L'épidémie va coûter cher au secteur aérien

Des Français s'installent dans la nuit du 30 au 31 janvier 2020 à bord d'un avion en partance pour la France depuis Wuhan, foyer de l'épidémie de coronavirus

Selon l'IATA, la croissance du trafic aérien mondial pourrait être complètement annihilée par le coronavirus si la crise devait durer

L'épidémie de Covid-19 pourrait entraîner un manque à gagner total de près de 30 milliards d'euros pour les compagnies aériennes en 2020, dont 27,8 milliards pour celles qui exercent dans la zone Asie-Pacifique, a estimé jeudi l'Association internationale du transport aérien (Iata).

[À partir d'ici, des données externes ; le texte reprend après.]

-- ==== Sys2Proof/Machine/Compare.lean ====
section
/-!
DEFINITION. Compare (45_compare.md R225 to R228): binary whatever D holds, and the carry in is ignored.
-/

namespace Sys2Proof.Machine

/-- `Compare(r, Operand())` (R225): only C, Z and N are written. -/
def compareWith (r : Byte) (src : DataSource) (s : State) : State :=
  let s := s.advancePast src.mode
  s.setFlags (s.flags.compared r (src.operand s))

/-- `CMP #imm8`, 0xC9 (R226, R91). -/
def execCmpImmediate (imm8 : Byte) (s : State) : Host.Outcome State Fault Refusal :=
  .next (compareWith s.a (.immediate imm8) s)

/-- `CMP zp`, 0xC5 (R226, R92). -/
def execCmpZeroPage (zp8 : Byte) (s : State) : Host.Outcome State Fault Refusal :=
  .next (compareWith s.a (.memory (.zeroPage zp8)) s)

/-- `CMP zp,X`, 0xD5 (R226, R93). -/
def execCmpZeroPageX (zp8 : Byte) (s : State) : Host.Outcome State Fault Refusal :=
  .next (compareWith s.a (.memory (.zeroPageX zp8)) s)

/-- `CMP abs`, 0xCD (R226, R96). -/
def execCmpAbsolute (addr16 : Word) (s : State) : Host.Outcome State Fault Refusal :=
  .next (compareWith s.a (.memory (.absolute addr16)) s)

/-- `CMP abs,X`, 0xDD (R226, R97). -/
def execCmpAbsoluteX (addr16 : Word) (s : State) : Host.Outcome State Fault Refusal :=
  .next (compareWith s.a (.memory (.absoluteX addr16)) s)

/-- `CMP abs,Y`, 0xD9 (R226, R98). -/
def execCmpAbsoluteY (addr16 : Word) (s : State) : Host.Outcome State Fault Refusal :=
  .next (compareWith s.a (.memory (.absoluteY addr16)) s)

/-- `CMP (zp,X)`, 0xC1 (R226, R100). -/
def execCmpIndirectX (zp8 : Byte) (s : State) : Host.Outcome State Fault Refusal :=
  .next (compareWith s.a (.memory (.indirectX zp8)) s)

/-- `CMP (zp),Y`, 0xD1 (R226, R101). -/
def execCmpIndirectY (zp8 : Byte) (s : State) : Host.Outcome State Fault Refusal :=
  .next (compareWith s.a (.memory (.indirectY zp8)) s)

/-- `CPX #imm8`, 0xE0 (R227, R91). -/
def execCpxImmediate (imm8 : Byte) (s : State) : Host.Outcome State Fault Refusal :=
  .next (compareWith s.x (.immediate imm8) s)

/-- `CPX zp`, 0xE4 (R227, R92). -/
def execCpxZeroPage (zp8 : Byte) (s : State) : Host.Outcome State Fault Refusal :=
  .next (compareWith s.x (.memory (.zeroPage zp8)) s)

/-- `CPX abs`, 0xEC (R227, R96). -/
def execCpxAbsolute (addr16 : Word) (s : State) : Host.Outcome State Fault Refusal :=
  .next (compareWith s.x (.memory (.absolute addr16)) s)

/-- `CPY #imm8`, 0xC0 (R228, R91). -/
def execCpyImmediate (imm8 : Byte) (s : State) : Host.Outcome State Fault Refusal :=
  .next (compareWith s.y (.immediate imm8) s)

/-- `CPY zp`, 0xC4 (R228, R92). -/
def execCpyZeroPage (zp8 : Byte) (s : State) : Host.Outcome State Fault Refusal :=
  .next (compareWith s.y (.memory (.zeroPage zp8)) s)

/-- `CPY abs`, 0xCC (R228, R96). -/
def execCpyAbsolute (addr16 : Word) (s : State) : Host.Outcome State Fault Refusal :=
  .next (compareWith s.y (.memory (.absolute addr16)) s)

end Sys2Proof.Machine
end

En décembre dernier, l'IATA prévoyait une croissance mondiale du trafic aérien en passager-kilomètre payant (RPK) de 4,1%. "Les compagnies aériennes suivent les directives de l'Organisation mondiale de la santé et d'autres autorités de santé publique pour assurer la sécurité des passagers, le monde connecté et le virus contenu", a déclaré le PDG de l'IATA, Alexandre de Juniac, dans un communiqué.

Cette situation "aura un impact financier sur les compagnies aériennes", qui sera "sévère" pour celles qui sont "particulièrement exposées au marché chinois", ajoute M.de Juniac, selon qui les gouvernements ont un "rôle important à jouer" dans cette crise.

Mais l'association souligne également que les conséquences pourraient être plus importantes, si jamais l'épidémie s'étendait davantage dans la région Asie-Pacifique: "l'impact sur les compagnies aériennes du reste du monde serait supérieur".

Plus tôt dans la journée, Air France-KLM a déclaré s'attendre à ce que l'épidémie ait un impact négatif de 150 à 200 millions d'euros sur son résultat d'exploitation d'ici à avril prochain, en considérant que ses liaisons avec la Chine resteraient suspendues jusqu'à cette date.

"Les compagnies aériennes prennent des décisions difficiles pour réduire leur capacité et, dans certains cas, des lignes". "La baisse des coûts de carburant contribuera à compenser une partie des revenus perdus".

Le groupe a basé ses estimations sur le coronavirus ayant un "impact en forme de V sur la demande" comme cela s'est produit lors de l'épidémie de SRAS de 2003, qui a été marquée par une baisse de six mois et "une reprise tout aussi rapide".

Selon l'Iata, l'épidémie de Sras avait engendré un manque à gagner de 6 milliards de dollars pour les compagnies aériennes asiatiques.